Branch of mechanics concerned with balance of forces in nonmoving systems

Statics is the branch of classical mechanics that is concerned with the analysis of force and torque acting on a physical system that does not experience an acceleration, but rather is in equilibrium with its environment.

If $\textbf F$ is the total of the forces acting on the system, $m$ is the mass of the system and $\textbf a$ is the acceleration of the system, Newton's second law states that $\textbf F = m \textbf a \,$ (the bold font indicates a vector quantity, i.e. one with both magnitude and direction). If $\textbf a =0$, then $\textbf F = 0$. As for a system in static equilibrium, the acceleration equals zero, the system is either at rest, or its center of mass moves at constant velocity.

The application of the assumption of zero acceleration to the summation of moments acting on the system leads to $\textbf M = I \alpha = 0$, where $\textbf M$ is the summation of all moments acting on the system, $I$ is the moment of inertia of the mass and $\alpha$ is the angular acceleration of the system. For a system where $\alpha = 0$, it is also true that $\textbf M = 0.$

Together, the equations $\textbf F = m \textbf a = 0$ (the 'first condition for equilibrium') and $\textbf M = I \alpha = 0$ (the 'second condition for equilibrium') can be used to solve for unknown quantities acting on the system.

==History==
Archimedes (c. 287–c. 212 BC) did pioneering work in statics.
Later developments in the field of statics are found in works of Thebit.

==Background==

===Force===
Force is the action of one body on another. A force is either a push or a pull, and it tends to move a body in the direction of its action. The action of a force is characterized by its magnitude, by the direction of its action, and by its point of application (or point of contact). Thus, force is a vector quantity, because its effect depends on the direction as well as on the magnitude of the action.

Forces are classified as either contact or body forces. A contact force is produced by direct physical contact; an example is the force exerted on a body by a supporting surface. A body force is generated by virtue of the position of a body within a force field such as a gravitational, electric, or magnetic field and is independent of contact with any other body; an example of a body force is the weight of a body in the Earth's gravitational field.

===Moment of a force===
In addition to the tendency to move a body in the direction of its application, a force can also tend to rotate a body about an axis. The axis may be any line which neither intersects nor is parallel to the line of action of the force. This rotational tendency is known as moment of force (M). Moment is also referred to as torque.

====Moment about a point====

Diagram of the moment arm of a force F.

The magnitude of the moment of a force at a point O, is equal to the perpendicular distance from O to the line of action of F, multiplied by the magnitude of the force: M = F · d, where

 F = the force applied
 d = the perpendicular distance from the axis to the line of action of the force. This perpendicular distance is called the moment arm.

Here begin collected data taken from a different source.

/-! Retry, substitution and the pilot test (R432 to R439). -/

/-- One bit of a 128-bit set moves from `f` to `t`. -/
def moveBit (x : BitVec 128) (f t : Nat) : BitVec 128 :=
  if x.getLsbD f then (x &&& ~~~((1 : BitVec 128) <<< f)) ||| ((1 : BitVec 128) <<< t) else x

/-- Every reference to pilot `f` passes to `t` (R436 step 4). -/
def moveRefs (s : State) (f t : Nat) : State :=
  let mv : Moor → Moor := fun m => if m.mst = 1 ∧ m.owner.toNat = f then { m with owner := BitVec.ofNat 7 t } else m
  let tn : Option Turn → Option Turn := fun o => o.map (fun u => if u.pilot = f then { u with pilot := t } else u)
  let cl : Src → Src := fun x => { x with claim := x.claim.map (fun k => if k.pilot = f then { k with pilot := t } else k) }
  let evc := s.evc
  let srcs := Table.mapVals {} (fun _ x => cl x) evc.src
  let x := Table.get {} srcs (0xF00 + f)
  let y := Table.get {} srcs (0xF00 + t)
  let srcs := Table.put {} (Table.put {} srcs (0xF00 + f) { x with pend := false }) (0xF00 + t) { y with pend := y.pend || x.pend }
  { s with
    own := Table.mapVals {} (fun _ e => { e with moor := mv e.moor }) s.own,
    moor := Table.mapVals {} (fun _ m => mv m) s.moor,
    rings := Table.mapVals {} (fun _ r => { r with turn := tn r.turn }) s.rings,
    evc := { evc with src := srcs, tset := Table.mapVals 0 (fun _ v => moveBit v f t) evc.tset },
    dbg := { s.dbg with req := moveBit s.dbg.req f t } }

/-- The words of pilot `f`'s cask move to pilot `t`'s (R436 step 3). -/
def moveCask (s : State) (f t : Nat) : State :=
  let old := s.cask.filter (fun e => decide (e.1 / 8192 ≠ t))
  { s with cask := (s.cask.filter (fun e => decide (e.1 / 8192 = f))).foldl (fun (m : Table TWord) (e : Nat × TWord) =>
      Table.put emptyW m (8192 * t + e.1 % 8192) e.2) old }

/-- The context of pilot `f` runs on in `t`, whose own counters stay (R436, R446, R448). -/
def moveContext (s : State) (f t : Nat) : State :=
  let x := pilot s f
  let y := pilot s t
  let z : Pilot := { x with role := .active, standin := BitVec.ofNat 3 (f % 8), subbed := false,
                            subinfo := (1 : BitVec 1) ++ BitVec.ofNat 7 f, mism := y.mism, tpar := y.tpar,
                            retryok := y.retryok, fail2 := y.fail2, once := y.once, twice := y.twice,
                            mismBase := y.mismBase, mismTick := y.mismTick, frozen := false }
  let s := setPilot s t z
  updPilot s f (fun x => { x.reset with role := .testing, subbed := true, inReset := true })

/-- Spare substitution, or retirement where there is no spare or its sweep fails (R435, R436, R438, R525). -/
def substitute (s : State) (f : Nat) (sweepOk : Bool) : State :=
  let c := clusterOf f
  let k := chkOf s c
  let t := 8 * c + k.spare.toNat
  if f = hmNo ∨ k.sparePresent = false ∨ (pilot s t).role ≠ .spare then retire s f
  else if sweepOk = false then
    retire (setChk (updPilot s t (fun x => { x with role := .offline })) c { k with sparePresent := false }) f
  else
    let s := moveContext (moveCask (moveRefs s f t) f t) f t
    setChk s c { chkOf s c with sparePresent := false, subst := satInc k.subst }

/-- The pilot runs check windows: an ACTIVE pilot, or the Harbourmaster, out of reset. -/
def runsWindows (s : State) (p : Nat) : Bool :=
  let x := pilot s p
  pilotExists s p && !x.inReset && (decide (p = hmNo) || (decide (x.role = .active) && decide (s.blk.mode ≠ 4)))

/-- A retry agrees (R432): its window commits, and the lease and the watchdog run again. -/
def retryAgrees (s : State) (p : Nat) : State :=
  commitWin (updPilot s p (fun x => { x with retryok := satInc x.retryok, ckOk := satInc x.ckOk, frozen := false })) p

/-- A retry mismatches (R432, R435): the checkpoint is restored again, for the substitution that follows. -/
def retryFails (s : State) (p : Nat) : State :=
  updPilot s p (fun x => { x.restored with fail2 := satInc x.fail2, twice := false })

/-- RETRY_COMPARE (R432, R435 to R438): the retried window of pilot `p` closes and is compared.  A forced second flip
makes the retry mismatch (R448).  With no retry under way, the window under way mismatches by a fault and its retry
begins (DESIGN CHOICE, log 75). -/
def execRetryCompare (p : Nat) (agree sweepOk : Bool) (s : State) : Out :=
  .next (
    if !runsWindows s p then s
    else if !(pilot s p).frozen then mismatch s p
    else if agree && !(pilot s p).twice && (pilot s p).win.agrees then
      let s := retryAgrees s p
      if 8 ≤ (pilot s p).mismBase then substitute (updPilot s p (fun x => { x with mismBase := 0 })) p sweepOk
      else s
    else substitute (retryFails s p) p sweepOk)

/-- A substituted pilot has passed its test (R439, R444): it becomes the cluster's spare. -/
def rehabilitate (s : State) (p : Nat) : State :=
  let c := clusterOf p
  let k := chkOf s c
  let soon := match k.lastRehab with
    | some t => decide (since s t ≤ 100000000)
    | none => false
  let s := updPilot s p (fun x => { x with role := .spare, subbed := false })
  let s := setChk s c { k with sparePresent := true, spare := BitVec.ofNat 3 (p % 8), rehab := satInc k.rehab,
                               lastRehab := some s.tide.count }
  if soon then suspect s c else s

/-- PILOT_TEST_DONE (R439). -/
def execPilotTestDone (p : Nat) (pass : Bool) (s : State) : Out :=
  .next (
    if !pilotExists s p || decide ((pilot s p).role ≠ .testing) then s
    else if !pass then updPilot s p (fun x => { x with role := .offline, subbed := false })
    else if (pilot s p).subbed then rehabilitate s p
    else
      let s := updPilot s p (fun x => { x with role := .active, src := (csrcOf s (clusterOf p)).sel.toNat })
      noteOrphans (leaveReset s p))

end Sys2Proof.Machine
end

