-- ==== Sys2Proof/Machine/Twin.lean ====
section
/-! DEFINITION. Machine/Twin.lean: the rows of Placia and the twin: frames received and sent, paths, membership, tide
synchronisation, detection, takeover, adoption and re-twinning. -/

namespace Sys2Proof.Machine

/-! Sequenced messages (R195, R200). -/

def execMirror (h : Hdr) (units : List MUnit) (s : State) : Out := .next (seqFrame s h 4 (.mirror units))
def execMack (h : Hdr) (cum : BitVec 32) (s : State) : Out := .next (seqFrame s h 5 (.mack cum))
def execFenced (h : Hdr) (s : State) : Out := .next (seqFrame s h 2 .fenced)
def execUnpairMessage (h : Hdr) (s : State) : Out := .next (seqFrame s h 2 .unpair)
def execPair (h : Hdr) (s : State) : Out := .next (seqFrame s h 2 .pair)
def execPairAck (h : Hdr) (s : State) : Out := .next (seqFrame s h 2 .pairAck)
def execDrowseReq (h : Hdr) (s : State) : Out := .next (seqFrame s h 2 .drowseReq)
def execDrowseAck (h : Hdr) (s : State) : Out := .next (seqFrame s h 2 .drowseAck)
def execWake (h : Hdr) (s : State) : Out := .next (seqFrame s h 2 .wake)
def execFence (h : Hdr) (num : BitVec 16) (s : State) : Out := .next (seqFrame s h 2 (.fence num))
def execAbort (h : Hdr) (rqid : BitVec 32) (s : State) : Out := .next (seqFrame s h 2 (.abort rqid))
def execQuiesce (h : Hdr) (b : BitVec 16) (s : State) : Out := .next (seqFrame s h 2 (.quiesce b))
def execQuiesceAck (h : Hdr) (b : BitVec 16) (s : State) : Out := .next (seqFrame s h 2 (.quiesceAck b))

/-- RCMD (R221, R293). -/
def execRcmd (h : Hdr) (rqid : BitVec 32) (b : BitVec 16) (fused : Bool) (sqe : List (BitVec 64)) (s : State) : Out :=
  .next (seqFrame s h 6 (.rcmd rqid b fused sqe))

/-- RDATA (R221, R236). -/
def execRdata (h : Hdr) (rqid : BitVec 32) (off : BitVec 32) (last : Bool) (data : List (BitVec 8)) (s : State) : Out :=
  .next (seqFrame s h 7 (.rdata rqid off last data))

/-- RCPL (R221, R295). -/
def execRcpl (h : Hdr) (rqid : BitVec 32) (rstat : BitVec 3) (st : List (BitVec 15)) (s : State) : Out :=
  .next (seqFrame s h 8 (.rcpl rqid rstat st))

/-! Mirror frames (R152, R217). -/

/-- The bytes of one record unit (R217). -/
def unitBytes (u : MUnit) : List Byte :=
  qsBytes [u.rseq ++ u.rtype ++ (0 : BitVec 10) ++ u.index, u.tsend, u.m0, u.m1, u.m2, u.m3]

/-- The primary path (R152): the one in use while it is PROVEN, else the first PROVEN twin path. -/
def choosePrimary (s : State) : Option Nat :=
  match s.tw.primPath with
  | some p => if (pathOf s p).state = 2 then some p else (provenTo s s.hbr.tnum).head?
  | none => (provenTo s s.hbr.tnum).head?

/-- MIRROR_FRAME_SEND (R214, R217): the queued records leave in one frame once lane 1 holds its credit. -/
def execMirrorFrameSend (s : State) : Out :=
  .next (
    if !twinSends s || s.tw.mq.isEmpty then s
    else
      match choosePrimary s with
      | none => s
      | some p =>
        let x := pathOf s p
        let k := Nat.min s.tw.mq.length (maxBody x / 48)
        let l := x.lane 1
        if creditUnits (48 * k) ≤ l.credit ∧ l.unack.length < 1024 ∧ l.wait.isEmpty = true then
          let us := s.tw.mq.take k
          let s := updTw s (fun t => { t with mq := t.mq.drop k, maw := t.maw ++ us, primPath := some p })
          let s := { s with hbr := { s.hbr with prim := x.sp } }
          laneSend s p 1 4 (us.foldr (fun u b => unitBytes u ++ b) [])
        else s)

/-! Heartbeats (R161 to R163, R205, R206). -/

/-- A HEARTBEAT on one path (R200, R205). -/
def sendHeartbeat (s : State) (p : Nat) : State :=
  let x := pathOf s p
  let q : W64 := (1 : BitVec 8) ++ x.peerEpoch.getD 0 ++ s.blk.mode ++ s.hbr.tstate ++ s.plc.stratum ++ (0 : BitVec 30)
  sendU s p 2 0 (qBytes q)

/-- The paths that carry heartbeats now (R205): none from HBSUSP to the wake from D3 (R207), and the twin's again once WAKE
has been sent (R190). -/
def beatPaths (s : State) : List Nat :=
  if s.pwr.entering = 3 ∨ (s.blk.mode = 4 ∧ s.blk.dlevel = 3) then []
  else
    (s.paths.filter (fun e => e.2.en && decide (e.2.state ≠ 3) &&
      !(decide (s.hbr.tstate = 6) && !s.tw.wakeSent && isTwinPath s e.1))).map (·.1)

/-- HEARTBEAT_SEND (R205); while the fast clock is stopped the heartbeat unit sends (R161). -/
def execHeartbeatSend (s : State) : Out :=
  .next (if s.fstop then s else (beatPaths s).foldl sendHeartbeat s)

/-- A heartbeat from the twin (R162, R164, R190). -/
def twinBeat (s : State) : State :=
  let s := updTw s (fun t => { t with last := s.tide.count, miss := 0, wakeSent := false })
  if s.hbr.tstate = 3 then drainAll (setTstate s 2)
  else if s.hbr.tstate = 6 then setTstate s 2
  else s

/-- The port failed its loopback (R206, R497). -/
def portFailed (s : State) (x : Path) : Bool := s.plc.portFail.getLsbD (8 + x.sp.toNat)

/-- The path's part of a heartbeat (R205, R206). -/
def pathBeat (s : State) (p : Nat) (h : Hdr) (b : HbBody) : State :=
  let x := pathOf s p
  let x := { x with peerMode := b.mode, peerStratum := b.stratum, heard := true }
  if x.state = 2 then
    if x.peerEpoch ≠ some h.epoch then pathDown s p
    else retide (setPath s p { x with missed := 0, lastHb := s.tide.count })
  else if x.state = 1 then
    let good := decide (x.peerEpoch = some h.epoch) && decide (b.eseen = x.epoch)
    let n := if good then (if x.good = 3 then 3 else x.good + 1) else 0
    let s := setPath s p { x with peerEpoch := some h.epoch, good := n, missed := 0,
                                  lastHb := if good then s.tide.count else x.lastHb }
    if n = 3 ∧ portFailed s x = false then toProven s p else s
  else s

/-- HEARTBEAT (R162, R165, R205, R206). -/
def execHeartbeat (h : Hdr) (b : HbBody) (s : State) : Out :=
  .next (unseq s h { typ := 2, sq := false, hb := true, ident := true } (fun s p =>
    let n := (pathOf s p).peer
    let paired := decide (s.hbr.tnum = n) && ((decide (1 ≤ s.hbr.tstate.toNat) && decide (s.hbr.tstate.toNat ≤ 3)) ||
      (decide (s.hbr.tstate = 6) && s.tw.wakeSent))
    let s := if paired then twinBeat s else s
    let lost := decide (s.tw.lost = some n) && !(decide (s.hbr.tnum = n) && (paired || decide (s.hbr.tstate = 6)))
    let s := if lost && decide ((pathOf s p).state = 2) then sendCtrl s p 4 0 else s
    pathBeat s p h b))

/-- HBSUSP (R206). -/
def execHbsusp (h : Hdr) (s : State) : Out :=
  .next (unseq s h { typ := 2, sq := false } (fun s p => if (pathOf s p).state = 2 then setPathState s p 3 else s))

/-- PATH_MISSED_INTERVAL (R206, R207, R514). -/
def execPathMissedInterval (p : Nat) (s : State) : Out :=
  .next (
    let x := pathOf s p
    if !x.en || (decide (s.blk.mode = 4) && decide (s.blk.dlevel = 3)) || !(decide (x.state = 1) || decide (x.state = 2)) then s
    else if x.missed < 2 then
      let s := setPath s p { x with missed := x.missed + 1 }
      if s.fstop ∧ x.missed = 1 then startWake s 6 else s
    else if x.state = 1 then setPath s p { x with good := 0, missed := 0 }
    else pathDown s p)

The direction of the moment is given by the right hand rule, where counter clockwise (CCW) is out of the page, and clockwise (CW) is into the page. The moment direction may be accounted for by using a stated sign convention, such as a plus sign (+) for counterclockwise moments and a minus sign (−) for clockwise moments, or vice versa. Moments can be added together as vectors.

In vector format, the moment can be defined as the cross product between the radius vector, r (the vector from point O to the line of action), and the force vector, F:

$\textbf{M}_{O}=\textbf{r} \times \textbf{F}$
$$r=\left(
\begin{array}{cc}
 x_{00} & ... & x_{0j}\\
 x_{01} & ... & x_{1j}\\
 ... & ... & ... \\
  x_{i0} & ... & x_{ij}\\

\end{array}
\right)$$
$$F=\left(
\begin{array}{cc}
 f_{00} & ... & f_{0j}\\
 f_{01} & ... & f_{1j}\\
 ... & ... & ... \\
  f_{i0} & ... & f_{ij}\\

\end{array}
\right)$$

====Varignon's theorem====
Varignon's theorem states that the moment of a force about any point is equal to the sum of the moments of the components of the force about the same point.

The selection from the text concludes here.